Problem:
Copy each of the records exactly; leave nothing out.

Stored dataset items
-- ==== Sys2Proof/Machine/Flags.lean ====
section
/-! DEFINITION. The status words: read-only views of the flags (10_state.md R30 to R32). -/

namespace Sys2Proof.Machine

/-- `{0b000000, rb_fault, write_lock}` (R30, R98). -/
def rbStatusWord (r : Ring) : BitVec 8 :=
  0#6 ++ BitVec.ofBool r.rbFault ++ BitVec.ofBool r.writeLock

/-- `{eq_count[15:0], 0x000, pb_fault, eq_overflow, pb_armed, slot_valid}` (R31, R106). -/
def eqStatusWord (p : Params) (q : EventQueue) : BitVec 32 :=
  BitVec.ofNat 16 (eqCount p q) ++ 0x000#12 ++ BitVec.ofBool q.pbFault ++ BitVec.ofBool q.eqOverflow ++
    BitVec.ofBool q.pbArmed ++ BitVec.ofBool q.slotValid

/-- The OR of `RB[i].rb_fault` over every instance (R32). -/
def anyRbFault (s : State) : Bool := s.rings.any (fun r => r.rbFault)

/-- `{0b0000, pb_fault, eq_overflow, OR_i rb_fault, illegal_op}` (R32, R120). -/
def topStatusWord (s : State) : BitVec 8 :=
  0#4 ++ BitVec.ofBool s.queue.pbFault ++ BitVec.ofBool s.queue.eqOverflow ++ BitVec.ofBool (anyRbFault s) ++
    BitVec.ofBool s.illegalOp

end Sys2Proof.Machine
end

Result below:
-- ==== Sys2Proof/Machine/Flags.lean ====
section
/-! DEFINITION. The status words: read-only views of the flags (10_state.md R30 to R32). -/

namespace Sys2Proof.Machine

/-- `{0b000000, rb_fault, write_lock}` (R30, R98). -/
def rbStatusWord (r : Ring) : BitVec 8 :=
  0#6 ++ BitVec.ofBool r.rbFault ++ BitVec.ofBool r.writeLock

/-- `{eq_count[15:0], 0x000, pb_fault, eq_overflow, pb_armed, slot_valid}` (R31, R106). -/
def eqStatusWord (p : Params) (q : EventQueue) : BitVec 32 :=
  BitVec.ofNat 16 (eqCount p q) ++ 0x000#12 ++ BitVec.ofBool q.pbFault ++ BitVec.ofBool q.eqOverflow ++
    BitVec.ofBool q.pbArmed ++ BitVec.ofBool q.slotValid

/-- The OR of `RB[i].rb_fault` over every instance (R32). -/
def anyRbFault (s : State) : Bool := s.rings.any (fun r => r.rbFault)

/-- `{0b0000, pb_fault, eq_overflow, OR_i rb_fault, illegal_op}` (R32, R120). -/
def topStatusWord (s : State) : BitVec 8 :=
  0#4 ++ BitVec.ofBool s.queue.pbFault ++ BitVec.ofBool s.queue.eqOverflow ++ BitVec.ofBool (anyRbFault s) ++
    BitVec.ofBool s.illegalOp

end Sys2Proof.Machine
end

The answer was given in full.